--- Task instructions ---
Set down, character for character, everything in the records below from the line holding "def HeadPath.step (env" down to the line holding "let v := p.v - env.acc", and no other line.

--- Recorded data ---
------------------------------------------------

/-- The window of a POINT (R98), opened when its own REST begins; `pointAt` holds t_a. -/
def HeadPath.pointWindow (env : PathEnv) (unit : Nat) (g : Seg) (p : HeadPath) : HeadPath :=
  let dw := (env.profs.getD g.prof {}).dwell * 1000
  if dw = 0 then p
  else
    match p.pointAt with
    | none => p
    | some (num, v) =>
      let base := 16 * env.ts * num + (v : Int) * (16 * env.n * env.ts)
      let on := roundDiv (base + (v : Int) * (16 * onDelay env)) v
      let off := roundDiv (base + (v : Int) * (16 * (dw + offDelay env))) v
      { p with wins := { tOn := on, tOff := some off, prof := g.prof, unit := unit, cls := g.cls, ri := g.ri } :: p.wins }

/-- Whether the current segment is a REST. -/
def SegKind.isRest : SegKind → Bool
  | .restN | .restFocus | .restRelease | .restPoint => true
  | _ => false

/-- The generator step to sample `j` in exposure (R91); `unit` is the serial of the current unit. A spot that has landed on a stop
is at rest there (R92). -/
def HeadPath.step (env : PathEnv) (unit j : Nat) (p0 : HeadPath) : HeadPath :=
  let wasLanded := p0.landed
  let p := (if wasLanded then { p0 with v := 0 } else p0).pass env (p0.segs.length + 1)
  match p.segs with
  | [] => (({ p with v := 0 } : HeadPath)).focus env
  | g :: gs =>
    if g.kind.isRest then
      let p := ({ p with v := 0 } : HeadPath).focus env
      match g.kind with
      | .restFocus => if p.z = p.zTarget then { p with landed := true, pointAt := some (j, 1) } else p
      | .restRelease => p
      | .restPoint =>
        let p := if wasLanded && decide (p.restLeft = g.n) then p.pointWindow env unit g else p
        if p.restLeft ≤ 1 then { p with landed := true, restLeft := 0 } else { p with restLeft := p.restLeft - 1 }
      | _ => if p.restLeft ≤ 1 then { p with landed := true, restLeft := 0, pointAt := some (j, 1) } else { p with restLeft := p.restLeft - 1 }
    else
      let h := horizon env.acc 63 0 g.v ({ g with len := g.len - p.s } :: gs)
      let v1 := max (min h.1 (p.v + env.acc)) (p.v - env.acc)
      let v2 := match h.2 with | some d => if d ≤ v1 then d else v1 | none => v1
      let p := if p.s = 0 ∧ 0 < v2 ∧ p.v = 0 then p.enter env unit j 0 v2 g
        else if p.s = 0 ∧ 0 < v2 ∧ !wasLanded then p.enter env unit j 0 v2 g else p
      (({ p with v := v2 } : HeadPath).advance env unit j v2 (p.segs.length + 1) v2).focus env

/-- Distance to the first true stop ahead. -/
def stopAhead : Nat → List Seg → Nat
  | d, [] => d
  | d, g :: gs => if g.w = 0 then d + g.len else stopAhead (d + g.len) gs

/-- The generator step in HOLD (R109): deceleration to rest along the path, landing on a true stop reached first. -/
def HeadPath.holdStep (env : PathEnv) (j : Nat) (p : HeadPath) : HeadPath :=
  match p.segs with
  | [] => (({ p with v := 0 } : HeadPath)).focus env
  | g :: gs =>
    if p.landed || g.kind.isRest then (({ p with v := 0 } : HeadPath)).focus env
    else
      let v := p.v - env.acc
      let d := stopAhead 0 ({ g with len := g.len - p.s } :: gs)
      let v := if d ≤ v then d else v
      let wins := p.wins
      let p := (({ p with v := v } : HeadPath).advance env 0 j v (p.segs.length + 1) v)
      ({ p with wins := wins } : HeadPath).focus env

/-- Where the spot is after a step. -/
def HeadPath.spot (p : HeadPath) : Int × Int :=
  match p.segs with
  | [] => (p.x, p.y)
  | g :: _ => if g.kind.isRest then (g.ax, g.ay) else g.point p.s

/-- The samples of history that matter: the window, and the delays of R110. -/
def histKeep : Nat := 8192

/-- How far the exposure of a segment's record has come while the spot is in it (R110, R111). -/
def SegKind.part : SegKind → Nat
  | .jump | .runUp | .restN | .restFocus | .restRelease => 0
  | .mark => 1
  | .runOut | .restPoint => 2

/-- The sample that holds the spot of a path whose current segment is `g`; with no segment left, the record of the
sample before stands (Table 03.2, record identity). -/
def HeadPath.sample (unit : Nat) (p : HeadPath) : Sample :=
  let xy := p.spot
  match p.segs with
  | g :: _ =>
    let mark : Option URec :=
      if g.kind = .mark then
        some { idx := g.ri, x0 := g.ax, y0 := g.ay, x1 := g.bx, y1 := g.by_, prof := g.prof, cls := g.cls, flags := g.flags }
      else none
    { x := xy.1, y := xy.2, z := p.z, v := p.v, mark := mark, part := g.kind.part, unit := unit, ri := g.ri, cls := g.cls,
      flags := g.flags, prof := g.prof }
  | [] =>
    match p.hist with
    | o :: _ => { o with x := xy.1, y := xy.2, z := p.z, v := p.v, mark := none, part := 2, unit := unit }
    | [] => { x := xy.1, y := xy.2, z := p.z, v := p.v, cls := 4 }

/-- Records the sample after a step: the spot, the history, the run of samples inside one JUMP (R107) and the filtered
speed and acceleration (R96). -/
def HeadPath.record (env : PathEnv) (unit : Nat) (p : HeadPath) : HeadPath :=
  let smp := p.sample unit
  let hist := (smp :: p.hist).take histKeep
  let vf := roundDiv ((hist.take (env.n + 1)).foldl (fun a h => a + (h.v : Int)) 0) (env.n + 1)
  let inJump : Bool := match p.segs with | g :: _ => decide (g.kind = .jump ∧ 0 < p.s) | [] => false
  { p with x := smp.x, y := smp.y, hist := hist, vf := vf, af := vf - p.vf, jumpRun := if inJump then p.jumpRun + 1 else 0 }

/-- Grants the release the path waits for (R153): a release REST that is running ends with this step's sample. -/
def HeadPath.grant (j : Nat) (p : HeadPath) : HeadPath :=
  match p.segs with
  | g :: _ => if g.kind = .restRelease then { p with granted := true, asked := false, landed := true, pointAt := some (j, 1) }
    else { p with granted := true, asked := false }
  | [] => { p with granted := true, asked := false }

/-- Whether the path stands at the release REST before the first line of its unit (R153), or RESUME asks for it (R156). -/
def HeadPath.wantsRelease (p : HeadPath) : Bool :=
  !p.granted && (p.asked ||
    (match p.segs with
    | [] => false
    | g :: gs =>
      if g.kind = .restRelease then true
      else p.landed &&
        (match gs with
        | h :: hs =>
          if h.kind = .restRelease then true
          else decide (h.kind = .restFocus) && decide (h.zNew = some p.z) &&
            (match hs with | r :: _ => decide (r.kind = .restRelease) | [] => false)
        | [] => false)))

/-- The release of the unit fed is asked for at once (R156). -/
def HeadPath.ask (p : HeadPath) : HeadPath := { p with asked := true }

/-- A standing segment at the spot, so that a fed path departs from a stop. -/
def HeadPath.here (p : HeadPath) : Seg :=
  match p.segs, p.landed with
  | g :: _, true => g
  | _, _ => { kind := .restN, ax := p.x, ay := p.y, bx := p.x, by_ := p.y, len := 0, v := 0, w := 0, ri := 0, cls := 4, flags := 0, prof := 0 }

/-- Gives the path the segments of a unit, behind a lead-in REST of `m` samples (R90). -/
def HeadPath.feed (env : PathEnv) (m : Nat) (u : WUnit) (p : HeadPath) : HeadPath :=
  let e := expandUnit env p.x p.y u
  let lead : List Seg :=
    if m = 0 then []
    else [{ kind := .restN, ax := p.x, ay := p.y, bx := p.x, by_ := p.y, len := 0, v := 0, w := 0, ri := 0, cls := 4, flags := 0, prof := 0, n := m }]
  { p with segs := p.here :: (lead ++ e.1), s := 0, landed := true, granted := false, asked := false, zeroLength := p.zeroLength + e.2 }

/-- Whether the path has landed on the end of its last segment. -/
def HeadPath.done (p : HeadPath) : Bool :=
  p.landed && (match p.segs with | [] => true | [_] => true | _ => false)

/-- A filtered coordinate: the boxcar over n + 1 samples, the rest value `r` standing for missing ones (R95). -/
def boxcar (n : Nat) (r : Int) (xs : List Int) : Int :=
  let w := xs.take (n + 1)
  roundDiv (w.foldl (· + ·) 0 + ((n + 1 - w.length : Nat) : Int) * r) (n + 1)

end Sys2Proof.Machine
end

------------------------------------------------

--- Answer to the exercise ---
def HeadPath.step (env : PathEnv) (unit j : Nat) (p0 : HeadPath) : HeadPath :=
  let wasLanded := p0.landed
  let p := (if wasLanded then { p0 with v := 0 } else p0).pass env (p0.segs.length + 1)
  match p.segs with
  | [] => (({ p with v := 0 } : HeadPath)).focus env
  | g :: gs =>
    if g.kind.isRest then
      let p := ({ p with v := 0 } : HeadPath).focus env
      match g.kind with
      | .restFocus => if p.z = p.zTarget then { p with landed := true, pointAt := some (j, 1) } else p
      | .restRelease => p
      | .restPoint =>
        let p := if wasLanded && decide (p.restLeft = g.n) then p.pointWindow env unit g else p
        if p.restLeft ≤ 1 then { p with landed := true, restLeft := 0 } else { p with restLeft := p.restLeft - 1 }
      | _ => if p.restLeft ≤ 1 then { p with landed := true, restLeft := 0, pointAt := some (j, 1) } else { p with restLeft := p.restLeft - 1 }
    else
      let h := horizon env.acc 63 0 g.v ({ g with len := g.len - p.s } :: gs)
      let v1 := max (min h.1 (p.v + env.acc)) (p.v - env.acc)
      let v2 := match h.2 with | some d => if d ≤ v1 then d else v1 | none => v1
      let p := if p.s = 0 ∧ 0 < v2 ∧ p.v = 0 then p.enter env unit j 0 v2 g
        else if p.s = 0 ∧ 0 < v2 ∧ !wasLanded then p.enter env unit j 0 v2 g else p
      (({ p with v := v2 } : HeadPath).advance env unit j v2 (p.segs.length + 1) v2).focus env

/-- Distance to the first true stop ahead. -/
def stopAhead : Nat → List Seg → Nat
  | d, [] => d
  | d, g :: gs => if g.w = 0 then d + g.len else stopAhead (d + g.len) gs

/-- The generator step in HOLD (R109): deceleration to rest along the path, landing on a true stop reached first. -/
def HeadPath.holdStep (env : PathEnv) (j : Nat) (p : HeadPath) : HeadPath :=
  match p.segs with
  | [] => (({ p with v := 0 } : HeadPath)).focus env
  | g :: gs =>
    if p.landed || g.kind.isRest then (({ p with v := 0 } : HeadPath)).focus env
    else
      let v := p.v - env.acc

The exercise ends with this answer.